Train Long, Think Short: Curriculum Learning for Efficient Reasoning
Recent work on enhancing the reasoning abilities of large language models (LLMs) has introduced explicit length control as a means of constraining computational cost while preserving accuracy. However, existing approaches rely on fixed-length training budgets, which do not take advantage of the natural progression from exploration to compression during learning. In this work, we propose a curriculum learning strategy for length-controlled reasoning using Group Relative Policy Optimization (GRPO).
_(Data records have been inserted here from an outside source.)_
-- ==== Sys2Proof/Certificates/Slice0/Obligations.lean ====
section
/-! DEFINITION. The statements for the provers. Those about single commands give the state a command answers with under
hypotheses on the state and the operands alone; the frames give what each command leaves as it was. -/

open Sys2Proof Sys2Proof.Machine

/-- EVT_ACK, EVT_TAG_SEL, the end of a code's 1 ms window and the end of the 10 µs after a signal (R469, R476, R478, R481). -/
def Obligations.EventLedgerCommands : Prop := ∀ s : State, Live s →
  -- R481: a write from EVT_ACK up to EVT_SEQ moves EVT_ACK; any other is discarded
  (∀ req v, s.mayWrite req (F.EVT_ACK.off 0 0) → v < 2 ^ 32 → v ≠ 0 → seqAtOrAfter v (s.rd F.EVT_ACK) = true →
    seqAtOrAfter (s.rd F.EVT_SEQ) v = true →
    Completes (.evtAck req v) s (fun t => t.rd F.EVT_ACK = v ∧ Touches [.regs 17] s t)) ∧
  (∀ req v, s.mayWrite req (F.EVT_ACK.off 0 0) → v < 2 ^ 32 → (seqAtOrAfter v (s.rd F.EVT_ACK) && seqAtOrAfter (s.rd F.EVT_SEQ) v) = false →
    exec (.evtAck req v) s = .next s) ∧
  -- R469: the entry of the tag stands in the sixteen data words
  (∀ req v, s.mayWrite req (F.EVT_TAG_SEL.off 0 0) → v < 2 ^ 16 →
    Completes (.evtTagSel req v) s (fun t => t.rd F.EVT_TAG_SEL = v ∧
      (∀ i < 16, t.rd F.EVT_TAG_DATA i = s.ledgerEntry v / 2 ^ (32 * i) % 2 ^ 32) ∧ Touches [.regs 17] s t)) ∧
  -- R476: the window of the code ends; what it suppressed is written, with the code and the count
  (∀ code, (Map.get {} s.evt.wins code).limit ≠ 0 →
    Completes (.evtRateWindowEnd code) s (fun t =>
      t.evt.wins = Map.erase s.evt.wins code ∧
      ((Map.get {} s.evt.wins code).suppressed ≠ 0 → t.evt.ring = Map.set {} s.evt.ring (s.rd F.EVT_HEAD)
        (s.evtRec 17 E.EVT_SUPPRESSED code none (Map.get {} s.evt.wins code).suppressed)) ∧
      Touches [.regs 17, .evt, .out, .pci] s t)) ∧
  -- R478: a record that waited is signalled, and no signal follows it for another 10 µs
  (s.evt.sigBusy = true →
    Completes .evtSignalTimer s (fun t => t.evt.sigPend = false ∧ t.evt.sigBusy = s.evt.sigPend ∧
      (s.evt.sigPend = false → t.out = s.out) ∧ Touches [.evt, .out, .pci] s t))

/-- The steps of the commands that move data (R22, R23, R139, R140, R143, R196): each hypothesis names a step whose data is
there; the conclusion gives what the step moves. -/
def Obligations.DataCommandSteps : Prop := ∀ s : State, Live s → ∀ (k i w : Nat) (c : Cmd) (g : Seg),
  s.segRunning k i = some w → c.segs[i]? = some g → g.ended = false →
  -- TRANSLATION_REQUEST: the pins of the segment grow by the next IU
  (∀ op t, Runs s k op c → op = 0x02 ∨ op = 0x06 ∨ op = 0x07 → s.srcTract c = some t →
    g.pin.length ≤ 2 * (s.tract t).perIu → g.done + g.pin.length < g.len → sqAtomic c.sqe = false →
    (op = 0x02 → c.noted = true) →
    ∀ r p l, s.translate (op == 0x02) t (sqLba c.sqe + (g.first + g.done + g.pin.length)) w c.prio = (r, some (p, l)) →
    exec (.translationRequest k i) s = .next (r.updCmd k (fun c => c.updSeg i (fun x =>
      { x with pin := x.pin ++ l.take (g.len - g.done - g.pin.length), pinPages := (x.pinPages ++ [p]).eraseDups })))) ∧
  -- READ: the next blocks, decrypted, go to host memory, and the segment moves on
  (∀ t n v, Runs s k 0x02 c → s.srcTract c = some t → c.noted = true → g.pin ≠ [] → sqSgl c.sqe = false → c.cut = false →
    s.tlpOk c.fn = true →
    let blkB := (s.tract t).blkBytes
    let lba := sqLba c.sqe + g.first + g.done
    let srcs := g.pin.take (chunkLen blkB lba (min g.pin.length (g.len - g.done)))
    missing c.media srcs = [] →
    leadData blkB (s.plain t lba (((srcs.zipIdx.map (fun x =>
      blockOf c.media blkB ((lba + x.2) % max 1 (s.tract t).perIu) x.1)).filterMap id).zip srcs)) = (n, v, none) →
    n ≠ 0 → g.done + n < g.len →
    Completes (.read k i) s (fun u =>
      u.out = s.out ++ s.dataTlps c.fn (sqDp1 c.sqe + (g.first + g.done) * blkB) (n * blkB) v (s.pci.relaxed.contains c.fn) ∧
      u.cmd k = some ((c.delivered i n).advance i n srcs (decide ((lba + n) % max 1 (s.tract t).perIu = 0))) ∧
      u.noc = (s.skidReads (s.skidderOf w) k c.prio blkB (lineReads (s.tract t).perIu lba srcs)).noc ∧
      Touches [.regs 8, .out, .qqp, .noc] s u)) ∧
  -- VERIFY: the same without the host
  (∀ t n v, Runs s k 0x07 c → s.srcTract c = some t → g.pin ≠ [] →
    let blkB := (s.tract t).blkBytes
    let lba := sqLba c.sqe + g.first + g.done
    let srcs := g.pin.take (chunkLen blkB lba (min g.pin.length (g.len - g.done)))
    missing c.media srcs = [] →
    leadData blkB (s.plain t lba (((srcs.zipIdx.map (fun x =>
      blockOf c.media blkB ((lba + x.2) % max 1 (s.tract t).perIu) x.1)).filterMap id).zip srcs)) = (n, v, none) →
    g.done + n < g.len →
    Completes (.verify k i) s (fun u => u.out = s.out ∧
      u.cmd k = some (c.advance i n srcs (decide ((lba + n) % max 1 (s.tract t).perIu = 0))) ∧
      Touches [.regs 8, .qqp, .noc] s u)) ∧
  -- WRITE and ATOMIC_WRITE: the blocks of one IU that the host has sent become a line of the write buffer, which has room
  (∀ t, s.tractKey c.fn (sqTract c.sqe) = some t →
    let per := max 1 (s.tract t).perIu
    let lba := sqLba c.sqe + g.first + g.done
    let m := min (per - lba % per) (g.len - g.done)
    g.first + g.done + m ≤ c.hostData.length → g.done + m < g.len → m ≠ 0 → (s.lineRoom t (lba % per) m).isSome = true →
    let bl := ((c.hostData.drop (g.first + g.done)).take m).map Blk.data
    let u := ((s.skidCommit w k c t (lba / per) (lba % per) bl).moved (s.tract t).blkBytes lba m).updCmd k
      (fun c => Cmd.advance { c with xfer := c.xfer + m } i m [] true)
    (Runs s k 0x01 c → exec (.write k i) s = .next u) ∧
    (Runs s k 0x08 c → exec (.atomicWrite k i) s = .next u)) ∧
  -- COPY: blocks of one source IU become a line of the destination tract, which has room
  (∀ u t n v, Runs s k 0x06 c → s.srcTract c = some u → s.tractKey c.fn (sqTract c.sqe) = some t → g.pin ≠ [] →
    let per := max 1 (s.tract u).perIu
    let dper := max 1 (s.tract t).perIu
    let lba := sqLba c.sqe + g.first + g.done
    let dst := sqDest c.sqe + g.first + g.done
    let m := min (min g.pin.length (g.len - g.done)) (min (per - lba % per) (dper - dst % dper))
    let srcs := g.pin.take m
    let cont := (srcs.zipIdx.map (fun x => blockOf c.media (s.tract u).blkBytes ((lba + x.2) % per) x.1)).filterMap id
    missing c.media srcs = [] → leadData (s.tract u).blkBytes cont = (n, v, none) → n ≠ 0 → g.done + n < g.len →
    (s.lineRoom t (dst % dper) m).isSome = true →
    let bl := ((cont.take n).zip srcs).zipIdx.filterMap (fun x => match x.1.1 with
      | .inl v => some (Blk.data (s.decBlk u (lba + x.2) x.1.2 v))
      | .inr _ => none)
    let z := s.skidReads (s.skidderOf w) k c.prio (s.tract u).blkBytes (lineReads per lba srcs)
    exec (.copy k i) s = .next (((z.skidCommit w k c t (dst / dper) (dst % dper) bl).moved (s.tract u).blkBytes lba n).updCmd k
      (fun c => c.advance i n srcs (decide ((lba + n) % per = 0)))))

/-- FLUSH, TRIM and WRITE_ZEROES, each at the step that ends its work (R136, R137, R141, R221). -/
def Obligations.RangeCommandsEnd : Prop := ∀ s : State, Live s → ∀ (k : Nat) (c : Cmd),
  (Runs s k 0x03 c → exec (.flush k) s = .next (s.finish k 0)) ∧
  (∀ t u, Runs s k 0x04 c → s.tractKey c.fn (sqTract c.sqe) = some t →
    let w := (s.tract t).wholeIus (sqLba c.sqe) (sqLen c.sqe)
    s.trimRun k t w.1 w.2 c.prio = (u, true) →
    exec (.trim k) s = .next ((u.updCmd k (fun c => Cmd.toPhase { c with waitSeqs := u.unmirrored s.jseq } 5 s.us)).finish k 0 0xFF
      (sqLen c.sqe) (min (w.2 * (s.tract t).perIu) ((s.tract t).cap - w.1 * (s.tract t).perIu) % 2 ^ 32))) ∧
  -- the whole IUs are trimmed, and zeroes are committed for the blocks outside them, each run of which has room in the buffer
  (∀ t u, Runs s k 0x05 c → s.tractKey c.fn (sqTract c.sqe) = some t → c.segs = [] →
    let tr := s.tract t
    let w := tr.wholeIus (sqLba c.sqe) (sqLen c.sqe)
    let runs := tr.partRuns (sqLba c.sqe) (sqLen c.sqe)
    s.writesOver k t (max 1 tr.perIu) (sqLba c.sqe) (sqLen c.sqe) = false →
    runs.all (fun p => (s.lineRoom t p.2.1 p.2.2).isSome) = true →
    s.trimRun k t w.1 w.2 c.prio = (u, true) →
    let z := runs.foldl (fun s p => s.commit k c t p.1 p.2.1 (List.replicate p.2.2 (.data 0))) u
    exec (.writeZeroes k) s = .next (z.updCmd k (fun c =>
      { c with segs := [{ len := sqLen c.sqe, done := sqLen c.sqe, ended := true }], buffered := true, trim := some (t, w.1, w.2)
               waitSeqs := z.unmirrored s.jseq, ack := if c.nBuf = 0 then z.ackRule c else c.ack })))

/-- Destage and what the map and the journal do by themselves (R195, R202, R215, R218, R225, R413, R883). -/
def Obligations.MapAndJournalSteps : Prop := ∀ s : State, Live s →
  -- R215: the next line gets its DESTAGE task
  (∀ b l r n, s.on F.TLY_STAT_DESTAGE_STALL = false → s.nextLine = some (b, l) →
    s.newTask { kind := 0x10, internal := true, prio := s.iprio 0x10, pool := 0, epoch := s.rd F.GLB_EPOCH_NEXT, payload := b }
      = some (r, n) →
    exec .destage s = .next (r.updLine b (fun l => { l with tasked := true }))) ∧
  -- R883: the open row of the stripe is padded
  (∀ k, (s.stripe k).st = .opened → (s.stripe k).fresh = true →
    exec (.pageRowPadTimer k) s = .next (s.padRow k (s.iprio 0x10))) ∧
  -- R218: the entry of a programmed line that stands alone is updated
  (∀ b l r, s.line b = some l → l.programmed = true → l.jseq = none → l.superBy = none →
    s.outdated b l = false → s.groupOf b l = [b] → l.acked = true →
    s.needPage ((s.tract l.tract).page l.iu) (.line b) (s.linePrio l) = (r, true) →
    exec (.mapUpdate (.line b)) s = .next (r.updateLines [b]).refugeCheck) ∧
  -- R202: a page whose sectors have come is installed in its frame
  (∀ mpn l f, s.load mpn = some l → Map.get none s.tly.frames mpn = some f → l.asked = true →
    (s.pageSectors f.flash).all (fun a => l.got.any (fun x => x.1 == a)) = true →
    exec (.mapPageInstalled mpn f.idx f.flash) s = .next (s.installPage mpn l (pageEntries (s.pageSectors f.flash) l.got))) ∧
  -- R195: a written page is on flash
  (∀ mpn place f, Map.get none s.tly.frames mpn = some f → f.wb = true → f.wbPlace = some place → s.placed place 4 = true →
    exec (.mapPageWritebackDone mpn place) s = .next (s.writtenBack mpn place f)) ∧
  -- R225: the open page is handed to its program
  (s.tly.jOpen < s.jseq → Completes .journalPageTimer s (fun t =>
    t.tly.jPages = s.tly.jPages ++ [{ first := s.tly.jOpen, last := s.jseq - 1 }] ∧ t.tly.jOpen = s.jseq ∧ Touches [.tly] s t)) ∧
  -- R413: a page is on flash, and the lines it covers are released
  (∀ first p a, s.tly.jPages.find? (fun p => p.first == first) = some p → p.place = some a → s.placed a 4 = true →
    let l := s.tly.jPages.filter (fun x => x ≠ p)
    exec (.journalPageProgrammed first) s = .next
      ({ s with tly.jPages := l, tly.jFlash := s.tly.jFlash ++ [(p.last, a)]
                tly.jProg := l.foldl (fun n p => min n p.first) s.tly.jOpen - 1 } : State).releaseProgrammed)

/-- TLY_CKPT_GO (R232) and the probe (R242; the tract's class bit is the model's, log entry 21). -/
def Obligations.TallyRegisterCommands : Prop := ∀ s : State, Live s →
  (∀ req, s.mayWrite req (F.TLY_CKPT_GO.off 0 0) → s.on F.TLY_STAT_CKPT_ACTIVE = false →
    exec (.tlyCkptGo req 1) s = .next (s.ckptStart false)) ∧
  (∀ req, s.mayWrite req (F.TLY_CKPT_GO.off 0 0) → s.on F.TLY_STAT_CKPT_ACTIVE = true →
    exec (.tlyCkptGo req 1) s = .next (s.refuseWrite req (F.TLY_CKPT_GO.off 0 0))) ∧
  (∀ iu, iu < 2 ^ 64 →
    let t := s.rd F.TLY_PROBE_TRACT
    let key := t % 4096 + (if bit t 12 then 4096 else 0)
    let tr := s.tract key
    let out := decide (tr.st = .absent) || decide (tr.entries ≤ iu)
    let res := !out && s.resident (tr.page iu)
    Completes (.tlyProbe iu) s (fun u => u.rd F.TLY_PROBE_STAT_DONE = 1 ∧ u.rd F.TLY_PROBE_STAT_RANGE = b2n out ∧
      u.rd F.TLY_PROBE_STAT_RESIDENT = b2n res ∧
      u.rd64 F.TLY_PROBE_ENTRY_LO F.TLY_PROBE_ENTRY_HI = (if res then s.entry (tr.page iu) (iu % 2048) else 0) % 2 ^ 64 ∧
      Touches [.regs 7] s u))

/-- The clock references (R702, R704, R706): what a window of 1 ms measures, and the loss of the selected reference with no
other to take. -/
def Obligations.ClockReferenceEvents : Prop := ∀ s : State, Live s → s.clk.stopped = false →
  (∀ (localOk ok : Bool) (o : Int), s.leveeClock = true →
    let lg := localOk && s.refNear o
    let rg := ok && s.refNear o
    let t := s.measured (some o) lg rg
    exec (.refWindowEnd localOk (some (ok, o))) s = .next (
      if (t.rd F.CLK_STAT_REF = 0 ∧ ¬ lg) ∨ (t.rd F.CLK_STAT_REF = 1 ∧ ¬ rg) then t.refLost else t.refSelect)) ∧
  (s.rd F.CLK_STAT_REF = 0 → s.leveeEligible = false →
    Completes .referenceGap s (fun t => t.rd F.CLK_STAT_REF = 2 ∧ t.rd F.CLK_STAT_LOCAL_OK = 0 ∧
      t.rd F.CLK_REF_LOSSES = min (s.rd F.CLK_REF_LOSSES + 1) (2 ^ 32 - 1) ∧ t.clk.goodLocal = 0 ∧
      Touches [.regs 3, .regs 17, .clk, .evt, .out, .pci] s t))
Our method starts with generous token budgets and gradually tightens them over training, encouraging models to first discover effective solution strategies and then distill them into more concise reasoning traces. We augment GRPO with a reward function that balances three signals: task correctness (via verifier feedback), length efficiency, and formatting adherence (via structural tags). Experiments on GSM8K, MATH500, SVAMP, College Math, and GSM+ demonstrate that curriculum-based training consistently outperforms fixed-budget baselines at the same final budget, achieving higher accuracy and significantly improved token efficiency.
To date, two main paradigms have emerged to improve reasoning in LLMs. The first relies on supervised fine-tuning (SFT) on datasets containing chain-of-thought (CoT) annotations, where human experts provide intermediate reasoning steps. Although SFT is straightforward to implement, it depends on costly data collection and may struggle to generalize beyond seen distributions. The second paradigm uses reinforcement learning (RL) to directly optimize the behavior of the model through feedback on the completed reasoning traces. RL-based methods avoid explicit reasoning annotations, can leverage sparse rewards, and have achieved state-of-the-art performance in recent systems.
Within the RL category, Group Relative Policy Optimization (GRPO) has shown particular promise. GRPO fine-tunes LLMs without a separate value function by sampling a group of candidate responses per prompt and normalizing rewards across that group. This group-relative normalization stabilizes learning from sparse correctness signals and encourages the model to prefer responses that are strong relative to its own cohort.